In the lecture at the start of the day I saw the other Polish girl, the one from my class talking to the lecturer, who also happens to be the course co-ordinator, or something like that, bit of worry, notice her glancing at me and later staring at me with suspicion, could she have possible seen those facebook messages outing me as her “stalker” and reported me? My concerns were heightened just now, I logged into my blog to write about my encounter with my ex-roommate, I had just returned my blog to public view last night and today I have had a gargantuan number of views, including hits from facebook, a large portion of those views are coming from facebook, I am envisioning a few scenarios, not liking any of them. One very nice thing I noted though were hits from Irish flags, must be the guy from /epl/ who said he enjoyed reading my blog, he was telling the truth! He must have been checking my page every day hoping for it to become public again.
It’s only 11am, been writing since 10.30am, felt some interesting emotions, was shaking like a life after I saw her but now I am just excited that there have been some exciting developments in my day/life. I don’t even care if this all turns out badly for me, at least it is exciting, makes me feel like I am alive and not just going through the usual dull lethargic motions. These feelings can also be applied to other areas of my life, they should encourage me to do other activities that I am usually uncomfortable with, they should but they don’t.

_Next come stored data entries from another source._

-- ==== Sys2Proof/Machine/Loops.lean ====
section
/-! DEFINITION. Loop engines and the tide table (chapter 04). -/
namespace Sys2Proof.Machine

/-! Arithmetic of an instance (R107 to R112). -/

/-- What a run computes: the output, the new states, and whether a clamp changed its operand. -/
structure RunResult where
  v : F32 := 0
  states : List F32 := []
  clamped : Bool := false
  deriving DecidableEq, Repr

/-- A clamp, and whether it changed its operand (R109). -/
def clampF (v lo hi : F32) : F32 × Bool := let v := F32.ftz v; let c := F32.clamp v lo hi; (c, !F32.isNaN v && F32.toRat c != F32.toRat v || F32.isInf v && c != v)

/-- The sections of an instance, first to last: input x, states s1 and s2 of each (R107). -/
def runSections : List Slot → List F32 → F32 → List F32 → Bool → F32 × List F32 × Bool
  | [], _, x, acc, c => (x, acc, c)
  | sl :: sls, st, x, acc, c =>
    let s1 := nth st 0 0
    let s2 := nth st 1 0
    let y0 := F32.fma sl.b0 x s1
    let y := clampF y0 sl.lo sl.hi
    let p := F32.mul sl.b2 x
    let t2 := F32.fma (F32.neg sl.a2) y.1 p
    let q := F32.fma (F32.neg sl.a1) y.1 s2
    let t1 := F32.fma sl.b1 x q
    let integ := sl.flags.getLsbD 0
    let u1 := if integ then clampF t1 sl.lo sl.hi else (t1, false)
    let u2 := if integ then clampF t2 sl.lo sl.hi else (t2, false)
    runSections sls (st.drop 2) y.1 (acc ++ [u1.1, u2.1]) (c || y.2 || u1.2 || u2.2)

/-- A run: r, f, d, the gains and limits, the sections and the states before it (R107, R111). -/
def computeRun (r f d gIn gOut lo hi : F32) (sls : List Slot) (st : List F32) : RunResult :=
  let e := F32.fma (F32.neg F32.one) f r
  let x := F32.mul gIn e
  let k := runSections sls st x [] false
  let w := F32.fma F32.one k.1 d
  let v := clampF (F32.mul gOut w) lo hi
  { v := v.1, states := k.2.1, clamped := k.2.2 || v.2 }

/-- The result and every new state are finite (R112). -/
def RunResult.finite (r : RunResult) : Bool := F32.isFinite r.v && r.states.all F32.isFinite

/-! Sources (R119, Table 04-8). -/

/-- The stage that times an instance: its own, or `ref_stage` (R119). -/
def State.instStage (s : State) (r : LoopRec) : Nat := if r.noStage then s.variant.refStage else r.stage

/-- The prediction that an observer substitutes for an input, if it is on and a substitution is in force (R114, R195). -/
def State.substitute (s : State) (md : Nat) : Option Rat :=
  (List.range 8).findSome? fun st =>
    ((List.range (s.stageCount st)).find? fun j => s.stageUsed st && s.objN (0x3D00 + st) 2 == 1 && s.objN (0x3800 + s.stageFirst st + j) 14 == md
        && (nth (s.observer st).ph j {}).subst).map fun j => (nth (s.observer st).ph j {}).pred

/-- A time on the 25 ns grid of a derated variant (R122). DESIGN CHOICE (log entry 118): the grid's instants are counted from the common start pulse,
the origin of the carrier periods and offsets that R121 makes multiples of it. -/
def State.onGrid (s : State) (t : Nat) : Nat :=
  if s.variant.derated then (let o := s.tide.startPulse; o + (t - o + 9) / 10 * 10) else t

/-- The latest sample of an input that is available to ENG (R122): value, valid flag and availability. -/
def State.sampleSeen (s : State) (md : Nat) : F32 × Bool × Nat :=
  let m := s.modIn md
  if s.onGrid m.availAt ≤ s.now then (m.y, m.valid, s.onGrid m.availAt) else (m.yOld, m.validOld, s.onGrid m.availOld)

/-- Ticks in which a committed output reaches the exchange (R128, R130): three engine cycles. -/
def State.exchangeTicks (s : State) : Nat := if s.variant.derated then 4 else 3

/-- An instance's output as its consumers read it through the exchange (R128). -/
def State.exchanged (s : State) (lp : Nat) : F32 :=
  let i := s.inst lp
  if i.outAt + s.exchangeTicks ≤ s.now then i.out else i.outOld

/-- The value of a source code of `ref_src` or `fb_src`. -/
def State.sourceVal (s : State) (r : LoopRec) (code : Nat) : F32 :=
  if code < 0x30 then (s.sampleSeen code).1
  else if 0x40 ≤ code ∧ code < 0x80 then s.exchanged (code - 0x40)
  else if 0x80 ≤ code ∧ code < 0x90 then (s.pg (code - 0x80)).pOut
  else if code = 0x90 then
    F32.ofRat (s.stageSetpoint (s.instStage r) * (if r.outKind = 1 then 1 + nth (s.stage (s.instStage r)).trims r.outDst 0 else 1))
  else 0

/-- The value of a code of `ff_src`. -/
def State.ffVal (s : State) (code : Nat) : F32 :=
  if 1 ≤ code ∧ code ≤ 8 then F32.ofRat (s.rc (code - 1)).u
  else if 0x10 ≤ code ∧ code < 0x20 then (s.pg (code - 0x10)).ffOut
  else 0

/-- A source is a modulator input whose sample is invalid (R114). -/
def State.sourceBad (s : State) (code : Nat) : Bool := decide (code < 0x30) && !(s.sampleSeen code).2.1

/-- The slots of an instance that uses set c (R120). -/
def State.slotsOf (s : State) (r : LoopRec) (c : Nat) : List Slot :=
  (List.range r.sections).map fun k =>
    match s.bank.slots.find? (fun e => e.1 == r.engine && e.2.1 == r.coefBase + c * r.sections + k) with
    | some e => e.2.2
    | none => {}

/-- 0x39nn:09 and :0A: as written, else of the loop section (R117). -/
def State.outLow (s : State) (lp : Nat) : F32 :=
  match storeGet (objKey (0x3900 + lp) 9) s.cfg with
  | some v => BitVec.ofNat 32 (leNat v)
  | none => (s.loopParam lp).outLo
def State.outHigh (s : State) (lp : Nat) : F32 :=
  match storeGet (objKey (0x3900 + lp) 10) s.cfg with
  | some v => BitVec.ofNat 32 (leNat v)
  | none => (s.loopParam lp).outHi

/-! Timing (R122 to R127). -/

/-- An instance is released in its periods: it is in the table, ENG is ON, and it is active (R131). -/
def State.instRuns (s : State) (lp : Nat) : Bool := s.regionOn .eng && (s.inst lp).active && (s.loopRec lp).isSome

/-- Engine cycles since the boundary of the instance's stage, at 400 MHz or 360 MHz (R103). -/
def State.cyclesSince (s : State) (st : Nat) : Nat :=
  s.tickCycles (s.since (s.stage st).boundaryTick)

/-- The input whose sample decides t_avail, if there is one (R123). -/
def LoopRec.deciding (r : LoopRec) : Option Nat :=
  if r.fbSrc < 0x30 then some r.fbSrc else if r.refSrc < 0x30 then some r.refSrc else none

/-- Engine cycles of a run (R115). -/
def LoopRec.cycles (r : LoopRec) : Nat := 21 + 5 * r.sections

/-- The key of an instance's sources. -/
def State.loopKey (s : State) (r : LoopRec) (kind : Nat) : Key := s.key 3 (if r.noStage then 8 else r.stage) r.lp kind

/-- Ticks of a number of engine cycles, up to the edge that ends them (R103). -/
def State.cycleTicks (s : State) (c : Nat) : Nat := if s.variant.derated then (c * 10 + 8) / 9 else c

/-- The 64 registers of an engine after the values of a run (Table 04-1, log entry 117). -/
def regFile (l : List F32) : List F32 := (List.range 64).map (Config.register l)

/-- A run starts: it reads its sources and computes (R107, R114). A run held for an invalid sample takes no cycles and commits the previous
output. DESIGN CHOICE (log entry 119): under `inv_policy` 1 a substitution stands for the sample of `fb_src` alone; an invalid sample of `ref_src`
holds the run. -/
def State.startRun (s : State) (r : LoopRec) : State :=
  let lp := r.lp
  let i := s.inst lp
  let sub := if r.invPolicy = 1 ∧ r.fbSrc < 0x30 then s.substitute r.fbSrc else none
  let fbBad := s.sourceBad r.fbSrc && sub.isNone
  if r.invPolicy ≠ 2 ∧ (fbBad = true ∨ s.sourceBad r.refSrc = true) then
    (s.setInst lp { i with run := .ended, heldRun := true, heldInvalid := true, substituted := false, nan := false, saturated := false
                           invalidCount := i.invalidCount + 1, bufOut := i.out, bufStates := i.states, startedAt := s.now }).raise (s.loopKey r 4) 0
  else
    let rv := s.sourceVal r r.refSrc
    let fv := match sub with | some e => F32.ofRat e | none => s.sourceVal r r.fbSrc
    let dv := s.ffVal r.ffSrc
    let p := s.loopParam lp
    let res := computeRun rv fv dv p.gIn p.gOut i.lo i.hi (s.slotsOf r i.runSet) i.states
    let ok := res.finite
    let w := { i with
      run := .running, runRec := r, heldRun := false, heldInvalid := false, aborted := false, substituted := sub.isSome, ref := rv, fb := fv, ff := dv
      startedAt := s.now, lastStart := s.cyclesSince (s.instStage r)
      tAvail := r.deciding.map fun m => (s.sampleSeen m).2.2
      bufOut := if ok then res.v else i.out, bufStates := if ok then res.states else i.states, bufNan := !ok, bufSat := res.clamped }
    let s := (s.setInst lp w).setEngine r.engine { s.engine r.engine with current := some lp, regs := regFile (rv :: fv :: dv :: res.v :: res.states) }
    s.clearing (s.loopKey r 4)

Really cannot stress how plain she looked, this is some real psychological shit, I was always told that she was a 6/10 but I am only really seeing it for the first time now. It is obvious why I saw her as more (e.g. girl in engineering class).
Another huge surge in the number of hits later in the day, again a lot of them coming from facebook, really worried about this, makes no sense, I haven’t linked it anywhere today, other than the facebook “crowd” everyone checking it out must already have known of it’s existence, very worrying, who is reading this, where did they call come from? I think I am already fucked, going dark again won’t help me, should have stayed invisible.
Roommate brought he gf over, felt confident today, went out and got some water, didn’t look at them, probably felt so big because I have bigger problems to deal with right now. Still was not confident enough to make dinner while they were around.
Emailed her, sent to her uni inbox, said sorry, I really, truly, desperately am, would do anything to change things, think I have said that enough times, if not I have certainly felt it.
Semi committed to going to the student well-being counsellor again. I am very sceptical of their ability to help me, not looking forward to having to engage with him/her either.